Der Tscheier Friedl
Tschei ist ein schöner, weitschichtiger Galtberg der Gemeinde Nauders,
südöstlich vom Dorfe hinter den zwei Kuhalpen Pieng und Waldefur.
Von diesem Berge zieht die Gemeinde Nauders bedeutenden Nutzen durch das
eigene und anderswoher aufgenommene Vieh. In diesem Berge spuckt [spukt]

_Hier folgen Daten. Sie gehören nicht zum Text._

def noWay (s : State) : State := (((s.setLink (.ring 0) .lost).setLink (.ring 3) .lost).setLink (.hub 0) .lost).setLink (.ring 1) .lost

/-- Place bytes in a released section. -/
def inSec (s : State) (kind off : Nat) (l : List Byte) : State := { s with caddy := mapPut s.caddy (cadKey kind off) l }

/-- Context 0: link 2, virtual channel 1, RAW8, 8 × 4 pixels in strips of 2 rows, to die 0, triggered, with one embedded line and golden entry 1. -/
def ctxBytes : List Byte := [1, 2, 1, 0x2A, 8, 0, 4, 0, 0, 0, 0, 0, 0, 2, 1, 0, 1, 4, 0, 2, 10, 0, 1, 1, 0, 0, 1, 1, 3, 0, 100, 0] ++ toLE 4 0 ++ toLE 4 0x1000

def cam : State := { inSec (inSec up secISP 0x300 (ctxBytes ++ List.replicate 24 0 ++ toLE 8 0x10000)) secISP 0x140 [1, 3, 0, 5] with
  ingress := { up.ingress with gear := [(2, 1)], trained := [2] } }

def cfrm (n : Nat) : SFrame := ⟨7, 100, 0, 0, n, [], 0, 0, 0, false, false, false, []⟩

def camCtx (f : Ctx → Ctx) : State := cam.modCtx 0 f

def inFrame (x : SFrame) : State := camCtx (fun c => { c with frames := [x], cur := some 7 })

def fs0 : FrameStart := ⟨7, 5, 0, 0, false, 0, [], []⟩

def row8 : List Byte := [1,2,3,4,5,6,7,8]

def line0 : Line := ⟨50, 0, 7, 0⟩

def inPipe : State := (inFrame (cfrm 1)).modPos 0 (fun p => { p with line := some line0 })

def goldIn (n : Nat) (b : Bool) : State := (inSec cam secGOLDEN 0 (toLE 2 8 ++ toLE 2 3)).modPos 0 (fun p => { p with golds := [⟨0, n, 7⟩], gold := b })

def done1 : SFrame := { cfrm 4 with done := 4 }

def strips3 (x : SFrame) : State := inSec (inFrame x) secISP 0x30D [1]

def done2 : SFrame := { cfrm 4 with done := 4, posted := [(0, 1)] }

def hand (r : Bool) : State := cam.modPos 0 (fun p => { p with handover := some 5, retire := r })

def outNode : State := inSec (inSec (inSec (withNode (withInst { inst0 with released := true }) (toLE 4 0x2005 ++ List.replicate 20 0 ++ toLE 4 0x30000)) secTSN (0x280 + 64 * 3) [1]) secTSN (0x280 + 64 * 3 + 0x14) [0, 0, 1, 0]) secSAFETY (0x100 + 48) [100, 0, 0, 0, 2]

def startsS : State := inSec { outNode with root := { outNode.root with starts := [fs0] } } secSAFETY 0xF00 ([1] ++ List.replicate 39 0 ++ [8])

def cosyUp : State := { outNode with cosyView := { outNode.cosyView with linkUp := true }, cosy := { outNode.cosy with running := true } }

def divS : State := inSec (onDie up (fun x => { x with seq := { x.seq with insts := [{ inst0 with complete := true }, { inst0 with node := 6, complete := true }] } })) secSAFETY 0xF00 [1, 0, 5, 0, 6, 0]

def modeS : State := inSec up secTSN 0x1280 [1, 1]

def beB (n v : Nat) : List Byte := (toLE n v).reverse

def portOn : State := inSec up secTSN 0x100 [1, 4]

def linkUp (s : State) : State := s.setF 6 .ethStatus_link_up 1 0

def netS : State := linkUp portOn

def gated : State := inSec (inSec netS secTSN 0x10A [0, 1]) secGRAPH 4 (toLE 4 33333333)

def synced (b : Bool) : State := { netS with time := { netS.time with everSynced := true, seg := { netS.time.seg with synced := true }, holdover := b } }

def msg0 : OutMsg := ⟨7, 3, .result, 100, List.replicate 2000 1, 0, [], []⟩

def msg1 : OutMsg := ⟨7, 3, .result, 100, List.replicate 200 1, 0, [], []⟩

def sending (s : State) (m : OutMsg) : State := s.modStream 3 (fun x => { x with queue := [m] })

def fr0 (n i c : Nat) (data : List Byte) : IngFrame := ⟨true, true, true, 0x1234, n, 9, 5, i, c, data⟩

def listening : State := inSec netS secTSN 0x1280 ([1, 0, 1, 0] ++ beB 8 0x1234 ++ beB 2 2000 ++ beB 2 0x404 ++ beB 4 100 ++ beB 4 5000)

def mfull (x : IngStream) (s : State) (n : Nat) : IngStream := (x.meter (s.ingCfg 0) s.deviceTime n).1

def seenS : State := listening.modIngStream 0 (fun x => { x with rtagLast := some 9, rtagSeen := [9] })
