-- ==== Sys2Proof/Config.lean ====
section
/-! DEFINITION. What is fixed for the machine: the fixed values of 00_scope.md R5, its two OPEN parameters
(without a value), and the free values of the spec's unspecified bytes. -/

namespace Sys2Proof.Config

/-- `SCREEN_W` (R5). -/
def screenW : Nat := 256

/-- `SCREEN_H` (R5). -/
def screenH : Nat := 224

/-- `PIXEL_BYTES` (R5). -/
def pixelBytes : Nat := 4

/-- `FB_BYTES` (R5). -/
def fbBytes : Nat := 0x38000

/-- `MAX_VERTICES` (R5). -/
def maxVertices : Nat := 128

/-- The capacity of the command latch, 2 + `MAX_VERTICES` words (10_state.md R33). -/
def latchCapacity : Nat := 2 + maxVertices

/-- The first offset of the framebuffer window (20_memory.md R61). -/
def fbBase : Nat := 0x40000

/-- The first offset after the framebuffer window (20_memory.md R61). -/
def fbEnd : Nat := 0x78000

/-- The size of the host window in bytes (20_memory.md R60). -/
def windowBytes : Nat := 0x80000

/-- The value of the ID register (10_state.md R24). -/
def idWord : Word := 0x52415331#32

/-- OPEN parameter: `CMD_FIFO_DEPTH` less one, any number (R5: the depth is at least 1). -/
opaque fifoExtra : Nat

/-- `CMD_FIFO_DEPTH`, at least 1 (R5, 10_state.md R32). -/
def fifoDepth : Nat := fifoExtra + 1

/-- OPEN parameter: `RAS_BASE` in units of 512 KiB, any number (R5: the base is aligned to 512 KiB). -/
opaque rasBaseIndex : Nat

/-- `RAS_BASE`, the host address of offset 0 of the window (R5, 20_memory.md R60). -/
def rasBase : Nat := rasBaseIndex * windowBytes

/-- FREE VALUE: the framebuffer byte at offset `off` that nothing has written since reset number `draw`:
after power-on, or after a soft reset taken while busy (10_state.md R39, 70_reset_and_hazards.md R263).
Nothing is known of its values. Log entries 1, 2 and 4. -/
opaque freeByte (draw off : Nat) : Byte

/-- FREE VALUE: the byte at offset `off` that a framebuffer read issued while busy returns, in draw number
`draw` (20_memory.md R72). Nothing is known of its values. Log entries 2 and 3. -/
opaque busyByte (draw off : Nat) : Byte

end Sys2Proof.Config
end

der Tscheier Friedl. Der Friedl war ein treuloser und bösartiger
Hirt. Durch seine Nachlässigkeit gieng manches Stück Vieh zu
Grunde, aber ihm war es gleichgiltig und nie suchte er's auf. Er ließ
immer den Eigenthümer allein suchen. Er war auch boshaft; denn war
er einem Menschen abgeneigt, so mußte es das arme Vieh entgelten,
und oftmals soll er das Vieh geplagt, verstümmelt, insbesondere ihm
den Schweif abgeschnitten haben. Das soll schon vor zweihundert Jahren
gewesen sein. Seit seinem Tode bis auf den heutigen Tag spuckt [spukt]
der Friedl in Tschei. Hirten, Jäger und viele viehsuchende Leute
wollen ihn gesehen haben. Er erscheint an den Grenzmarken des Tscheiberges
bald da, bald dort - an diesem und jenem Ende - auf der höchsten
Bergeshöhe, wie suchend. Sein Gewand ist ein grauer Hirtenrock und
ein breiter Schlapphut tief im Kopfe, so daß man sein Gesicht selten
sieht. Sein Gesicht ist leichenblaß, und er trägt einen Knotenstock
in seiner Hand. Kommt ihm jemand nahe, so winkt er mit der Hand zurück,
daß man ihm nicht nahe komme, und geht langsam und gebückt
weiter. Viele wollen ihn gesehen haben und lassen es sich durchaus nicht
nehmen. Ein Schauder überfällt alle, die ihn sehen, der Kopf
und das Gesicht schwillt ihnen auf, und vor Schrecken sind manche nach
kurzer Zeit gestorben. (Nauders.)
Quelle: Sagen, Märchen und Gebräuche aus Tirol, Gesammelt und herausgegeben von Ignaz Vinzenz Zingerle, Innsbruck 1891, Nr. 388, Seite 226.